### TASK BRIEF
Copy out the data in full, keeping each line exactly as it reads.

### DATA PROVIDED
-- ==== Sys2Proof/Word.lean ====
section
/-! DEFINITION. The 36-bit word of R4, and a word with its poison bit (R39, R44). -/

namespace Sys2Proof

/-- A 36-bit machine word (R4). -/
abbrev Word := BitVec 36

/-- A byte. -/
abbrev Byte := BitVec 8

/-- A word as storage, queues and tokens carry it: 36 data bits and the poison bit. -/
structure PWord where
  v : Word
  p : Bool
deriving DecidableEq, Repr

/-- The word 0, not poisoned. -/
def PWord.zero : PWord := { v := 0, p := false }

/-- An unpoisoned word. -/
abbrev PWord.clean (w : Word) : PWord := { v := w, p := false }

end Sys2Proof
end

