-- ==== Sys2Proof/Syntax.lean ====
section
/-! DEFINITION. The commands of the block (spec/opcode_table.json) and the data they carry. What lies outside the
package (R1) reaches the block as an operand: frames, host memory reads, sensor readings, training outcomes. -/

namespace Sys2Proof

/-- The address space that a host access names (R338): BAR0, the PF's BAR4, or configuration space. -/
inductive HostSpace where
  | bar0 | bar4 | cfg
deriving DecidableEq, Repr

/-- The form of a host write (R7, R8, R341, R449): the byte enables of its first doubleword and its space, the doublewords
that follow with their byte enables, and the EP bit. -/
structure WriteForm where
  be : BitVec 4
  space : HostSpace
  more : List (BitVec 32 × BitVec 4)
  ep : Bool
deriving DecidableEq, Repr

/-- The form of a host read (R7, R449): the byte enables of its first doubleword and its space, and the byte enables of the
doublewords that follow. -/
structure ReadForm where
  be : BitVec 4
  space : HostSpace
  more : List (BitVec 4)
deriving DecidableEq, Repr

/-- How a training block comes on a lane (R276, R278): its sync header, and its distance to the first lane's block in block
times. -/
structure BlockHead where
  sync : BitVec 2
  skew : Nat
deriving DecidableEq, Repr

/-- A pop of a queue (R194): the queue, and the stored parity bits of its front entry that have changed. -/
structure Pop where
  queue : Nat
  upset : BitVec 8
deriving DecidableEq, Repr

/-- A Seal Port request as it comes to Kaolin (R313, R322): its frame's integrity check is good, and the Kaolin time in
ns. -/
structure SealFrame where
  good : Bool
  ns : Nat
deriving DecidableEq, Repr

/-- A CAL_COMMIT as it comes to Kaolin; `cut`: power is lost after the commit word and before the audit entry (R333). -/
structure CommitFrame where
  good : Bool
  ns : Nat
  cut : Bool
deriving DecidableEq, Repr

/-- A DC conversion (R317): its code, and the Kaolin time in ns. -/
structure Conversion where
  code : BitVec 24
  ns : Nat
deriving DecidableEq, Repr

/-- What Kaolin finds beside KRST_N (R312): the KREF_SEL strap, and whether VKAO is good. -/
structure KaoSupply where
  kref100 : Bool
  vkao : Bool
deriving DecidableEq, Repr

/-- Where a token arrives from (R164, R165): the die's own PEs, or a D2D link direction in a priority class, with the
bit errors the link added to the flit. -/
inductive TokSrc where
  | localPe (die : Fin 6)
  | link (dir : Fin 24) (err : BitVec 128)
deriving DecidableEq, Repr

/-- What the producer does with its next word at a Silt queue (R194, R196). -/
inductive PushEnv where
  | word | badParity | abort
deriving DecidableEq, Repr

/-- The regions of a storage deadlock (R215). -/
inductive Region where
  | overflow
  | lane (pe : Fin 64) (cls : Fin 8)
deriving DecidableEq, Repr

/-- Data of a device read of host memory: the bytes, the byte ranges (from, length) that arrived with the EP bit, and
the first byte whose completion was unsuccessful (R262, R267, R268, R354). (DESIGN CHOICE, log entry 10) -/
structure HostData where
  bytes : List Byte
  ep : List (Nat × Nat)
  errAt : Option Nat
deriving DecidableEq, Repr

/-- The completion of a command fetch (R347, R354). -/
inductive Fetch where
  | ok (pkt : BitVec 512)
  | poisoned
  | failed
deriving DecidableEq, Repr

/-- The device reads of host memory that a completion timeout can end (R339). -/
inductive HostReadId where
  | fetch (qp : Fin 64)
  | listEntry (ch : Fin 32)
  | burst (ch : Fin 32)
  | command
deriving DecidableEq, Repr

### SOLUTION TO THIS TASK
-- ==== Sys2Proof/Word.lean ====
section
/-! DEFINITION. The 36-bit word of R4, and a word with its poison bit (R39, R44). -/

namespace Sys2Proof

/-- A 36-bit machine word (R4). -/
abbrev Word := BitVec 36

/-- A byte. -/
abbrev Byte := BitVec 8

/-- A word as storage, queues and tokens carry it: 36 data bits and the poison bit. -/
structure PWord where
  v : Word
  p : Bool
deriving DecidableEq, Repr

/-- The word 0, not poisoned. -/
def PWord.zero : PWord := { v := 0, p := false }

/-- An unpoisoned word. -/
abbrev PWord.clean (w : Word) : PWord := { v := w, p := false }

end Sys2Proof
end

-- ==== Sys2Proof/Syntax.lean ====
section
/-! DEFINITION. The commands of the block (spec/opcode_table.json) and the data they carry. What lies outside the
package (R1) reaches the block as an operand: frames, host memory reads, sensor readings, training outcomes. -/

namespace Sys2Proof

/-- The address space that a host access names (R338): BAR0, the PF's BAR4, or configuration space. -/
inductive HostSpace where
  | bar0 | bar4 | cfg
deriving DecidableEq, Repr

/-- The form of a host write (R7, R8, R341, R449): the byte enables of its first doubleword and its space, the doublewords
that follow with their byte enables, and the EP bit. -/
structure WriteForm where
  be : BitVec 4
  space : HostSpace
  more : List (BitVec 32 × BitVec 4)
  ep : Bool
deriving DecidableEq, Repr

/-- The form of a host read (R7, R449): the byte enables of its first doubleword and its space, and the byte enables of the
doublewords that follow. -/
structure ReadForm where
  be : BitVec 4
  space : HostSpace
  more : List (BitVec 4)
deriving DecidableEq, Repr

/-- How a training block comes on a lane (R276, R278): its sync header, and its distance to the first lane's block in block
times. -/
structure BlockHead where
  sync : BitVec 2
  skew : Nat
deriving DecidableEq, Repr

/-- A pop of a queue (R194): the queue, and the stored parity bits of its front entry that have changed. -/
structure Pop where
  queue : Nat
  upset : BitVec 8
deriving DecidableEq, Repr

/-- A Seal Port request as it comes to Kaolin (R313, R322): its frame's integrity check is good, and the Kaolin time in
ns. -/
structure SealFrame where
  good : Bool
  ns : Nat
deriving DecidableEq, Repr

/-- A CAL_COMMIT as it comes to Kaolin; `cut`: power is lost after the commit word and before the audit entry (R333). -/
structure CommitFrame where
  good : Bool
  ns : Nat
  cut : Bool
deriving DecidableEq, Repr

/-- A DC conversion (R317): its code, and the Kaolin time in ns. -/
structure Conversion where
  code : BitVec 24
  ns : Nat
deriving DecidableEq, Repr

/-- What Kaolin finds beside KRST_N (R312): the KREF_SEL strap, and whether VKAO is good. -/
structure KaoSupply where
  kref100 : Bool
  vkao : Bool
deriving DecidableEq, Repr

/-- Where a token arrives from (R164, R165): the die's own PEs, or a D2D link direction in a priority class, with the
bit errors the link added to the flit. -/
inductive TokSrc where
  | localPe (die : Fin 6)
  | link (dir : Fin 24) (err : BitVec 128)
deriving DecidableEq, Repr

/-- What the producer does with its next word at a Silt queue (R194, R196). -/
inductive PushEnv where
  | word | badParity | abort
deriving DecidableEq, Repr

/-- The regions of a storage deadlock (R215). -/
inductive Region where
  | overflow
  | lane (pe : Fin 64) (cls : Fin 8)
deriving DecidableEq, Repr

/-- Data of a device read of host memory: the bytes, the byte ranges (from, length) that arrived with the EP bit, and
the first byte whose completion was unsuccessful (R262, R267, R268, R354). (DESIGN CHOICE, log entry 10) -/
structure HostData where
  bytes : List Byte
  ep : List (Nat × Nat)
  errAt : Option Nat
deriving DecidableEq, Repr

/-- The completion of a command fetch (R347, R354). -/
inductive Fetch where
  | ok (pkt : BitVec 512)
  | poisoned
  | failed
deriving DecidableEq, Repr

/-- The device reads of host memory that a completion timeout can end (R339). -/
inductive HostReadId where
  | fetch (qp : Fin 64)
  | listEntry (ch : Fin 32)
  | burst (ch : Fin 32)
  | command
deriving DecidableEq, Repr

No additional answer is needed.